My grouse with TRUE CITIZENS was that the genre of the movie was not well defined. Yes, it was aimed at motivating the youths to stay true to their consciences but the moral was lost because everyone was trying to hard to speak well instead of acting. The humour was lost in most of the scene that were meant to be humourous but that is not even my grouse, it is the fact that post production team did a crappy job, continuity was zero, imagine watching a scene and then the next scene just lands at you ‘wham!’

As I sat there, a trifle annoyed, I couldn’t help remembering a fun conversation, I had with my sister and her boyfriend, I had said that if the rates were N1,500 and I happened to pick the wrong – as in dry –  movie, I would so cause a disruption in the hall that everyone would be forced to donate my money back to me just to have peace.

I’LL TAKE MY CHANCES had good editing, one or two great actors but a crappy storyline…pray tell, why write a story with many loose ends? Subplots have to tie in nicely to the larger plot at least that is what I keep hearing from established writers.

Does that mean there is no hope? I had thought that with the presence of the Cinema would ensure that producers, actors and writers put more efforts into producing a movie but I guess I have been proven wrong. Again, does this mean there is no hope? There are good movies that were shown last year, I hear the FIGURINE is quite a good movie but having never had the opportunity to watch, I cannot quite make a comment. There are many good movies out there, I know, but then again; the crowd at the cinemas is attracted to beautiful posters, a good tantalizing synopsis and a beautiful storyline. I don’t want to watch fake accents and ‘polished grammarians’ speak. I want acting, a sweet interpretation of the script by the actors and directors and an excellent post production that all combines into a wonderful story….or am I asking for too much?



76 thoughts on “Nollywood? Not Again!” by enoquin (@enoquin)

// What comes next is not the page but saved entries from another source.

/-- The fault table of 60_exceptions.md R211 for the handlers: the kinds an instruction can raise from `s`, with the detail and
what holds of it. -/
inductive Raises (s : State) : Instr → FaultKind → FaultDetail → Prop
  | memoryOutOfBounds (i : Instr) (a : Nat) (ha : 0xFFF < a) (hindex : s.index.toNat ≤ a)
      (hi : ∃ x y n, i = .draw x y n ∨ i = .storeBcd x ∨ i = .storeRegs x ∨ i = .loadRegs x) :
      Raises s i .memoryOutOfBounds (.address a)
  | reservedWrite (i : Instr) (a : Nat) (hprotect : s.cfg.protectLow ≠ .none) (ha : a ≤ 0x1FF)
      (hi : ∃ x, i = .storeBcd x ∨ i = .storeRegs x) : Raises s i .reservedWrite (.address a)
  | stackOverflow (nnn : BitVec 12) (hsp : s.sp = 16) : Raises s (.call nnn) .stackOverflow (.stackPointer 16)
  | stackUnderflow (hsp : s.sp = 0) : Raises s .ret .stackUnderflow (.stackPointer 0)
  | keyIndexOutOfRange (i : Instr) (x : Reg) (hx : 0x0F < (s.reg x).toNat)
      (hi : i = .skipKeyPressed x ∨ i = .skipKeyNotPressed x) :
      Raises s i .keyIndexOutOfRange (.keyIndex (s.reg x).toNat)
  | drawOutOfBounds (x y : Reg) (n c r : Nat) (hmode : s.cfg.drawEdge = .fault) (hoff : 63 < c ∨ 31 < r) :
      Raises s (.draw x y n) .drawOutOfBounds (.pixel c r)

/-! ### What a failing check reports -/

section

variable {p : LowProtect} {a : Nat} {kind : FaultKind}

/-- No protection reaches above 0x1FF (20_memory.md R52). -/
theorem protectedAddr_bound (h : protectedAddr p a = true) : p ≠ .none ∧ a ≤ 0x1FF := by
  cases p with
  | none => cases h
  | glyphs => simp only [protectedAddr, Bool.and_eq_true, decide_eq_true_eq] at h; exact ⟨nofun, by omega⟩
  | reserved => exact ⟨nofun, of_decide_eq_true h⟩

theorem writeCheckOne_eq_some (h : writeCheckOne p a = some kind) :
    (kind = .memoryOutOfBounds ∧ 0xFFF < a) ∨ (kind = .reservedWrite ∧ protectedAddr p a = true) := by
  rw [writeCheckOne] at h
  split_ifs at h with hbound hprotected
  · cases h; exact .inl ⟨rfl, hbound⟩
  · cases h; exact .inr ⟨rfl, hprotected⟩

/-- The reported address is one of the list, and it fails with the reported kind. -/
theorem writeCheck_eq_some {l : List Nat} (h : writeCheck p l = some (kind, a)) :
    a ∈ l ∧ writeCheckOne p a = some kind := by
  induction l with
  | nil => cases h
  | cons b l ih =>
    rw [writeCheck] at h
    split at h
    · next hb => cases h; exact ⟨List.mem_cons_self, hb⟩
    · exact (ih h).imp_left (List.mem_cons_of_mem b)

/-- Only fault mode reports a pixel, and the pixel is off the screen (43_display.md R172). -/
theorem edgeCheck_reports {mode : EdgeMode} {ox oy c r : Nat} {bits : List (Nat × Nat)}
    (h : edgeCheck mode ox oy bits = some (c, r)) : mode = .fault ∧ (63 < c ∨ 31 < r) := by
  cases mode with
  | fault => exact ⟨rfl, offScreen_eq_true.1 (List.find?_some (p := fun q : Nat × Nat => offScreen q.1 q.2) h)⟩
  | clip | wrap => cases h

end

/-! ### The handlers -/

section

variable {s t : State} {i : Instr} {n a : Nat} {kind : FaultKind} {r : FaultRecord}

theorem State.index_le_of_mem_effAddrs (h : a ∈ s.effAddrs n) : s.index.toNat ≤ a := by
  obtain ⟨k, -, rfl⟩ := State.mem_effAddrs.1 h
  exact Nat.le_add_right _ k

theorem Raises.of_readCheck (h : readCheck (s.effAddrs n) = some a)
    (hi : ∃ x y n, i = .draw x y n ∨ i = .storeBcd x ∨ i = .storeRegs x ∨ i = .loadRegs x) :
    Raises s i .memoryOutOfBounds (.address a) :=
  have ⟨hmem, hgt⟩ := readCheck_eq_some h
  .memoryOutOfBounds i a hgt (State.index_le_of_mem_effAddrs hmem) hi

theorem Raises.of_writeCheck (h : writeCheck s.cfg.protectLow (s.effAddrs n) = some (kind, a))
    (hi : ∃ x, i = .storeBcd x ∨ i = .storeRegs x) : Raises s i kind (.address a) := by
  obtain ⟨hmem, hfail⟩ := writeCheck_eq_some h
  obtain ⟨x, hx⟩ := hi
  rcases writeCheckOne_eq_some hfail with ⟨rfl, hgt⟩ | ⟨rfl, hprotected⟩
  · exact .memoryOutOfBounds i a hgt (State.index_le_of_mem_effAddrs hmem) ⟨x, 0, 0, .inr (hx.imp_right .inl)⟩
  · obtain ⟨hprotect, hle⟩ := protectedAddr_bound hprotected
    exact .reservedWrite i a hprotect hle ⟨x, hx⟩

/-- A handler that leaves a record has raised it, for a cause of the table, and done nothing else. -/
theorem exec_raises (h : exec i s = .next t) (hs : s.halted = none) (ht : t.halted = some r) :
    ∃ k d, Raises s i k d ∧ t = s.raise k d := by
  have hkept {P : Prop} (hsame : t.halted = s.halted) : P := by rw [hsame, hs] at ht; cases ht
  have ho := exec_next h
  cases i with
  | ret =>
    rcases ho with ⟨hsp, rfl⟩ | ⟨-, rfl⟩
    · exact ⟨_, _, .stackUnderflow hsp, rfl⟩
    · exact hkept rfl
  | call nnn =>
    rcases ho with ⟨hsp, rfl⟩ | ⟨-, rfl⟩
    · exact ⟨_, _, .stackOverflow nnn hsp, rfl⟩
    · exact hkept rfl
  | draw x y n =>
    rcases ho with ⟨a, hc, rfl⟩ | ⟨-, ⟨c, r, hc, rfl⟩ | ⟨-, rfl⟩⟩
    · exact ⟨_, _, .of_readCheck hc ⟨x, y, n, .inl rfl⟩, rfl⟩
    · obtain ⟨hmode, hoff⟩ := edgeCheck_reports hc
      exact ⟨_, _, .drawOutOfBounds x y n c r hmode hoff, rfl⟩
    · exact hkept rfl
  | skipKeyPressed x =>
    rcases ho with ⟨hk, rfl⟩ | ⟨k, -, rfl⟩
    · exact ⟨_, _, .keyIndexOutOfRange _ x (keyOf_eq_none.1 hk) (.inl rfl), rfl⟩
    · exact hkept rfl
  | skipKeyNotPressed x =>
    rcases ho with ⟨hk, rfl⟩ | ⟨k, -, rfl⟩
    · exact ⟨_, _, .keyIndexOutOfRange _ x (keyOf_eq_none.1 hk) (.inr rfl), rfl⟩
    · exact hkept rfl
  | waitKey x => rcases ho with ⟨k, -, rfl⟩ | ⟨-, rfl⟩ <;> exact hkept rfl
  | storeBcd x =>
    rcases ho with ⟨k, a, hc, rfl⟩ | ⟨-, rfl⟩
    · exact ⟨_, _, .of_writeCheck hc ⟨x, .inl rfl⟩, rfl⟩
    · exact hkept (State.writeBytes_halted ..)
  | storeRegs x =>
    rcases ho with ⟨k, a, hc, rfl⟩ | ⟨-, rfl⟩
    · exact ⟨_, _, .of_writeCheck hc ⟨x, .inr rfl⟩, rfl⟩
    · exact hkept (State.writeBytes_halted ..)
  | loadRegs x =>
    rcases ho with ⟨a, hc, rfl⟩ | ⟨-, rfl⟩
    · exact ⟨_, _, .of_readCheck hc ⟨x, 0, 0, .inr (.inr (.inr rfl))⟩, rfl⟩
    · exact hkept (State.loadFirstRegs_halted ..)
  | sub | shr | subn | shl => obtain ⟨_, rfl, rfl⟩ := ho; exact hkept rfl
  | _ => subst ho; exact hkept rfl
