-- ==== Sys2Proof/Syntax.lean ====
section
/-! DEFINITION. The thirteen operations of spec/30_encoding.md R70 as one inductive, and the two buttons. -/

namespace Sys2Proof

/-- The two button inputs (R7, R11); in a command word A is 0 and B is 1 (R72). -/
inductive Button where
  | A
  | B
deriving DecidableEq, Repr, Inhabited

/-- One value per button: the shape of `raw_level`, of `last_change_time` and of a level sample. -/
structure PerButton (α : Type) where
  a : α
  b : α
deriving DecidableEq, Repr, Inhabited

/-- The operations of R70, one constructor per row of spec/opcode_table.json, with operands at the
widths R72 assembles them at. -/
inductive Instr where
  /-- RESET (R250) -/
  | reset
  /-- EDGE b (R100) -/
  | edge (b : Button)
  /-- TICK (R104) -/
  | tick
  /-- RUN_DEB (R108) -/
  | runDeb
  /-- RUN_LP (R134) -/
  | runLp
  /-- REG (R116) -/
  | reg
  /-- KB_SET c (R155) -/
  | kbSet (c : Byte)
  /-- KB_CLR c (R157) -/
  | kbClr (c : Byte)
  /-- KB_APPLY m (R160) -/
  | kbApply (m : ButtonMask)
  /-- KB_SER (R170) -/
  | kbSer
  /-- KB_SEND (R172) -/
  | kbSend
  /-- BAT_COMPUTE l, ch (R195) -/
  | batCompute (l : Byte) (ch : Bool)
  /-- BAT_NOTIFY l (R200) -/
  | batNotify (l : Byte)
deriving DecidableEq, Repr

end Sys2Proof
end

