-- ==== Sys2Proof/Machine/Core.lean ====
section
/-! DEFINITION. The machine as the host's interface takes it. -/

def Sys2Proof.core : Host.Core :=
  { State := Sys2Proof.Machine.State
    Fault := Sys2Proof.Machine.Fault
    Refusal := Sys2Proof.Machine.Refusal
    step := Sys2Proof.Machine.step
    reset := Sys2Proof.Machine.State.reset }
end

  1. I don’t think you’re asking for too much in any way. I think the blame in your question starts with the writer, and then the producer who puts in the money to make such movies. Sometimes in the Nigerian scenario, the director could just be doing a job, just like some actors will take any script that comes their way.

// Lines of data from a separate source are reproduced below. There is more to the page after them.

/-! ## The debounce engine (spec/40_debounce.md) -/

/-- R100: EDGE arms the debounce timer for `T_DEB` ticks from any state, notes the button's time, and changes nothing else. -/
def Obligations.EdgeRestartsTheQuietPeriod : Prop :=
  decode 0x1000 = .ok (.edge .A) ∧ decode 0x1001 = .ok (.edge .B) ∧ ∀ s : State, s.cfg.legal →
    exec (.edge .A) s = .next
      { s with
        deb := { state := .armed, cnt := BitVec.ofNat 16 s.cfg.tDeb }
        lastChangeTime := { a := s.now, b := s.lastChangeTime.b }
        results := s.results ++ [{ code := .ok, detail := 0, payload := none }] } ∧
    exec (.edge .B) s = .next
      { s with
        deb := { state := .armed, cnt := BitVec.ofNat 16 s.cfg.tDeb }
        lastChangeTime := { a := s.lastChangeTime.a, b := s.now }
        results := s.results ++ [{ code := .ok, detail := 0, payload := none }] }

/-- R104: TICK advances `now` modulo 2^32; each armed timer counts down or, at 1, becomes QUEUED; an idle or queued timer
and everything else is unchanged. -/
def Obligations.TickAdvancesTimeAndTimers : Prop :=
  decode 0x2000 = .ok .tick ∧ ∀ s : State, s.cfg.legal → ∃ d l : Timer,
    exec .tick s = .next
      { s with
        now := BitVec.ofNat 32 ((s.now.toNat + 1) % 2 ^ 32), deb := d, lp := l
        results := s.results ++ [{ code := .ok, detail := 0, payload := none }] } ∧
    (s.deb.state ≠ .armed → d = s.deb) ∧
    (s.deb.state = .armed → s.deb.cnt.toNat = 1 → d = { state := .queued, cnt := 0 }) ∧
    (s.deb.state = .armed → 1 < s.deb.cnt.toNat → d.state = .armed ∧ d.cnt.toNat = s.deb.cnt.toNat - 1) ∧
    (s.lp.state ≠ .armed → l = s.lp) ∧
    (s.lp.state = .armed → s.lp.cnt.toNat = 1 → l = { state := .queued, cnt := 0 }) ∧
    (s.lp.state = .armed → 1 < s.lp.cnt.toNat → l.state = .armed ∧ l.cnt.toNat = s.lp.cnt.toNat - 1)

/-- R105: after an EDGE the debounce timer becomes QUEUED at the `T_DEB`-th TICK when no further EDGE comes between
(nor a RESET, nor the RUN_DEB that takes the expired timer), whatever else runs, and never otherwise: only a TICK
queues it. The spec marks it as its own inference, from R100 and R104. -/
def Obligations.QuietPeriodEndsAtTheTDebthTick : Prop :=
  (∀ (s t : State) (b : Button) (inp : Inputs) (ops : List Presented), s.cfg.legal →
    (∀ op ∈ ops, (∀ b', op.1 ≠ .edge b') ∧ op.1 ≠ .reset ∧ op.1 ≠ .runDeb) →
    runOps ((.edge b, inp) :: ops) s = .next t →
      t.deb = if ticksIn ops < s.cfg.tDeb
        then { state := .armed, cnt := BitVec.ofNat 16 (s.cfg.tDeb - ticksIn ops) }
        else { state := .queued, cnt := 0 }) ∧
  (∀ (i : Instr) (s t : State), exec i s = .next t → t.deb.state = .queued → s.deb.state ≠ .queued →
    i = .tick ∧ s.deb.state = .armed ∧ s.deb.cnt.toNat = 1)

/-- R120: edges that keep arriving with gaps of fewer than `T_DEB` ticks leave the timer ARMED and emit nothing. The
spec marks it as its own inference, from R105. -/
def Obligations.CloseEdgesNeverSettle : Prop :=
  ∀ (s : State) (bs : List (Button × Nat)), s.cfg.legal → bs ≠ [] → (∀ bg ∈ bs, bg.2 < s.cfg.tDeb) →
    ∃ t, runOps (edges bs) s = .next t ∧ t.deb.state = .armed ∧ t.trace = s.trace

/-- R114: edges with gaps of fewer than `T_DEB` ticks, then `T_DEB` ticks with no edge, then RUN_DEB: one settlement,
of the levels at the RUN_DEB. The spec marks it as its own inference, from R105 and R108. -/
def Obligations.CoalescedEdgesSettleOnce : Prop :=
  ∀ (s : State) (bs : List (Button × Nat)) (b : Button) (inp : Inputs) (lv : PerButton Bool), s.cfg.legal →
    (∀ bg ∈ bs, bg.2 < s.cfg.tDeb) → inp.levels = some lv →
    ∃ t, runOps (edges bs ++ edges [(b, s.cfg.tDeb)] ++ [(.runDeb, inp)]) s = .next t ∧
      t.deb.state = .idle ∧ t.rawLevel = lv ∧
      t.lastSettled = BitVec.ofBool lv.b ++ BitVec.ofBool lv.a ∧
      t.trace = s.trace ++
        if s.consumerReg ∧ (s.cfg.suppressUnchanged = false ∨
            BitVec.ofBool lv.b ++ BitVec.ofBool lv.a ≠ s.lastSettled)
          then [.button (0#1 ++ (BitVec.ofBool lv.b ++ BitVec.ofBool lv.a))] else []

/-- R106: an expired timer stays QUEUED, through TICKs and every other operation, until its callback runs and leaves it
IDLE; nothing restarts it but the EDGE or settlement that rearms it; RESET, and for the long-press timer a settlement,
cancels it. -/
def Obligations.ExpiredTimerWaitsForItsCallback : Prop :=
  (∀ (i : Instr) (s t : State), exec i s = .next t → s.deb.state = .queued →
    (t.deb = s.deb ∧ (∀ b, i ≠ .edge b) ∧ i ≠ .runDeb ∧ i ≠ .reset) ∨
      (i = .runDeb ∧ t.deb.state = .idle) ∨ (i = .reset ∧ t.deb.state = .idle) ∨
      ∃ b, i = .edge b ∧ t.deb = { state := .armed, cnt := BitVec.ofNat 16 s.cfg.tDeb }) ∧
  (∀ (i : Instr) (s t : State), exec i s = .next t → s.lp.state = .queued →
    (t.lp = s.lp ∧ i ≠ .runDeb ∧ i ≠ .runLp ∧ i ≠ .reset) ∨
      (i = .runLp ∧ t.lp.state = .idle) ∨ (i = .reset ∧ t.lp.state = .idle) ∨
      (i = .runDeb ∧ (t.lp.state = .idle ∨ t.lp = { state := .armed, cnt := BitVec.ofNat 16 s.cfg.tLp })))

/-- R108: RUN_DEB in the QUEUED state with the sample `lv`: the fields it writes, the event it emits, the long-press
timer it arms or cancels, and nothing else. That the timer's count stays as it is, also in a QUEUED state with a count
other than 0, is the model's reading of R108 (notes/assumptions/7.md); R24 has the count 0 there. -/
def Obligations.SettlementActsOnItsSample : Prop :=
  decode 0x3000 = .ok .runDeb ∧
  (∀ s : State, s.cfg.legal → s.deb.state ≠ .queued → exec .runDeb s = .refused .debounceNotQueued) ∧
  ∀ s : State, s.cfg.legal → s.deb.state = .queued →
    let lv := s.levels
    let raw : RawMask := BitVec.ofBool lv.b ++ BitVec.ofBool lv.a
    exec .runDeb s = .next
      { s with
        deb := { state := .idle, cnt := s.deb.cnt }
        rawLevel := lv
        lastSettled := raw
        lp := if lv.a ∧ lv.b then { state := .armed, cnt := BitVec.ofNat 16 s.cfg.tLp } else { state := .idle, cnt := 0 }
        trace := s.trace ++
          if (s.cfg.suppressUnchanged = false ∨ raw ≠ s.lastSettled) ∧ s.consumerReg then [.button (0#1 ++ raw)] else []
        results := s.results ++ [{ code := .ok, detail := 0, payload := none }] }

/-- R110: `SUPPRESS_UNCHANGED` changes which settlements emit and nothing else: false emits every one, true those whose
raw mask differs from `last_settled`; under both, `last_settled` is updated and the long-press timer armed or cancelled. -/
def Obligations.SuppressionChangesEventsOnly : Prop :=
  ∀ s : State, s.cfg.legal → s.deb.state = .queued →
    let raw : RawMask := BitVec.ofBool s.levels.b ++ BitVec.ofBool s.levels.a
    ∃ t0 t1,
      exec .runDeb { s with cfg := { s.cfg with suppressUnchanged := false } } = .next t0 ∧
      exec .runDeb { s with cfg := { s.cfg with suppressUnchanged := true } } = .next t1 ∧
      t0 = { t1 with cfg := t0.cfg, trace := t0.trace } ∧ t1.lastSettled = raw ∧
      (raw = 0b11 → t1.lp = { state := .armed, cnt := BitVec.ofNat 16 s.cfg.tLp }) ∧
      (raw ≠ 0b11 → t1.lp = { state := .idle, cnt := 0 }) ∧
      (s.consumerReg → t0.trace = s.trace ++ [.button (0#1 ++ raw)] ∧
        t1.trace = s.trace ++ if raw = s.lastSettled then [] else [.button (0#1 ++ raw)]) ∧
      (s.consumerReg = false → t0.trace = s.trace ∧ t1.trace = s.trace)

/-- R112: with no consumer the event of RUN_DEB or RUN_LP is discarded without error, and the state changes of the
operation are the same as with one. The spec marks it as its own inference, from R108. -/
def Obligations.MissingConsumerOnlyDiscardsTheEvent : Prop :=
  ∀ (i : Instr) (s t : State), (i = .runDeb ∨ i = .runLp) →
    exec i { s with consumerReg := true } = .next t →
      exec i { s with consumerReg := false } = .next { t with consumerReg := false, trace := s.trace }

/-- R102: settlement events (every ButtonMask but 0b111) are emitted only by a RUN_DEB that takes the QUEUED timer to
IDLE; 0b111 only by RUN_LP; no other operation puts a button event on the trace. The spec marks it as its own
inference, from R100, R104 and R108. -/
def Obligations.ButtonEventsComeFromCallbacksOnly : Prop :=
  ∀ (i : Instr) (s t : State), exec i s = .next t → ∃ new, t.trace = s.trace ++ new ∧
    ∀ m, Event.button m ∈ new →
      (m ≠ 0b111 ∧ i = .runDeb ∧ s.deb.state = .queued ∧ t.deb.state = .idle) ∨ (m = 0b111 ∧ i = .runLp)

/-- R116: REG registers the consumer, and again changes nothing more. -/
def Obligations.RegRegistersTheConsumer : Prop :=
  decode 0x4000 = .ok .reg ∧ ∀ s : State, s.cfg.legal →
    exec .reg s = .next
      { s with consumerReg := true, results := s.results ++ [{ code := .ok, detail := 0, payload := none }] }

/-- R226(3): with both timers QUEUED, RUN_DEB first drops the long-press firing, and RUN_LP is then refused; RUN_LP
first leaves RUN_DEB to run. A decision of the spec (D6, D30). -/
def Obligations.SettlementFirstDropsTheQueuedLongPress : Prop :=
  ∀ s : State, s.cfg.legal → s.deb.state = .queued → s.lp.state = .queued →
    (∃ t, exec .runDeb s = .next t ∧ exec .runLp t = .refused .longPressNotQueued) ∧
    (∃ t u, exec .runLp s = .next t ∧ exec .runDeb t = .next u)

/-! ## The long-press timer (spec/41_longpress.md) -/

/-- R130: the transitions of the long-press timer, over all operations. The spec marks it as its own inference, from
R104, R108, R134 and R250. -/
def Obligations.LongPressTimerTransitions : Prop :=
  ∀ (i : Instr) (s t : State), exec i s = .next t →
    match i with
    | .runDeb =>
      (s.levels = { a := true, b := true } → t.lp = { state := .armed, cnt := BitVec.ofNat 16 s.cfg.tLp }) ∧
      (s.levels ≠ { a := true, b := true } → t.lp = { state := .idle, cnt := 0 })
    | .tick =>
      (s.lp.state = .armed → 1 < s.lp.cnt.toNat → t.lp.state = .armed ∧ t.lp.cnt.toNat = s.lp.cnt.toNat - 1) ∧
      (s.lp.state = .armed → s.lp.cnt.toNat = 1 → t.lp = { state := .queued, cnt := 0 }) ∧
      (s.lp.state ≠ .armed → t.lp = s.lp)
    | .runLp => s.lp.state = .queued ∧ t.lp.state = .idle
    | .reset => t.lp = { state := .idle, cnt := 0 }
    | .edge _ | .reg | .kbSet _ | .kbClr _ | .kbApply _ | .kbSer | .kbSend | .batCompute _ _ | .batNotify _ =>
      t.lp = s.lp

/-- R132: the deadline is `T_LP` TICKs after the RUN_DEB that armed the timer, unless a RUN_DEB or RESET comes
between; no other operation, an EDGE among them, moves it. (RUN_LP takes the expired timer, so it does not come
between either.) The spec marks it as its own inference, from R130. -/
def Obligations.LongPressDeadlineIsTLpTicksAfterArming : Prop :=
  ∀ (s t : State) (inp : Inputs) (ops : List Presented), s.cfg.legal → inp.levels = some { a := true, b := true } →
    (∀ op ∈ ops, op.1 ≠ .runDeb ∧ op.1 ≠ .reset ∧ op.1 ≠ .runLp) →
    runOps ((.runDeb, inp) :: ops) s = .next t →
      t.lp = if ticksIn ops < s.cfg.tLp
        then { state := .armed, cnt := BitVec.ofNat 16 (s.cfg.tLp - ticksIn ops) }
        else { state := .queued, cnt := 0 }

/-- R134: RUN_LP in the QUEUED state decides on a fresh sample: 0b111 if both levels are active and a consumer is
registered, nothing otherwise; `last_settled`, the debounce timer and everything else is unchanged. That the timer's
count stays as it is, also in a QUEUED state with a count other than 0, is the model's reading of R134
(notes/assumptions/7.md); R25 has the count 0 there. -/
def Obligations.ExpiryActsOnAFreshSample : Prop :=
  decode 0x3001 = .ok .runLp ∧
  (∀ s : State, s.cfg.legal → s.lp.state ≠ .queued → exec .runLp s = .refused .longPressNotQueued) ∧
  ∀ s : State, s.cfg.legal → s.lp.state = .queued →
    exec .runLp s = .next
      { s with
        lp := { state := .idle, cnt := s.lp.cnt }
        rawLevel := s.levels
        trace := s.trace ++ if s.levels.a ∧ s.levels.b ∧ s.consumerReg then [.button 0b111] else []
        results := s.results ++ [{ code := .ok, detail := 0, payload := none }] }

/-- R136: in a run from a state with no long-press timer pending, a RUN_LP at its end emits 0b111 if and only if (a) a
RUN_DEB sampled both levels active, (b) no RUN_DEB and no RESET came after it (nor a RUN_LP, which would have taken
the expired timer), (c) `T_LP` TICKs did, (d) both levels are active at the RUN_LP, and (e) a consumer is registered.
The spec marks it as its own inference, from R130, R132 and R134. -/
def Obligations.LongPressEventIffItsHistory : Prop :=
  ∀ (s u : State) (ops : List Presented) (inp : Inputs), s.cfg.legal → s.lp.state = .idle → runOps ops s = .next u →
    ((∃ t, exec .runLp (u.give inp) = .next t ∧ t.trace = u.trace ++ [.button 0b111]) ↔
      (∃ pre d post v, ops = pre ++ (.runDeb, d) :: post ∧ runOps pre s = .next v ∧
        (v.give d).levels = { a := true, b := true } ∧
        (∀ op ∈ post, op.1 ≠ .runDeb ∧ op.1 ≠ .reset ∧ op.1 ≠ .runLp) ∧ s.cfg.tLp ≤ ticksIn post) ∧
      (u.give inp).levels = { a := true, b := true } ∧ u.consumerReg = true)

    I had been looking forward to I’ll Take My Chances, may still watch it if I get the opportunity here. As for True Citizens, the trailer I saw was a joke.

    As for cinema tickets at 250, I should move to Uyo. :)

    1. But I hear writers moaning on how their scripts gets watered down till it loses its essence. I have also heard from a Director how Executive Producers control the pace of movies but I think Directors need to take a stand. Still, I think everyone that has taken part in a movie should be apportioned some degree of blame

    2. @Myne As for the N250? Some people are still complaining on how too cheap/expensive it is…Imagine?!

  2. Nice issue raised Enoquin. Nollywood is crap, I’ll continue to say that. Well, I guess they’re still in business cuz some people love craps. The problem with nollywood is greed and until they have the interest of the consumers they still remain crap…

    1. Greed is almost everyone’s problem in the industry….how much will I get? is on everyone’s mind…. With the money Nollywood has made over the decades, it’s enough to build a film village but nope…everyone loves their pockets too much!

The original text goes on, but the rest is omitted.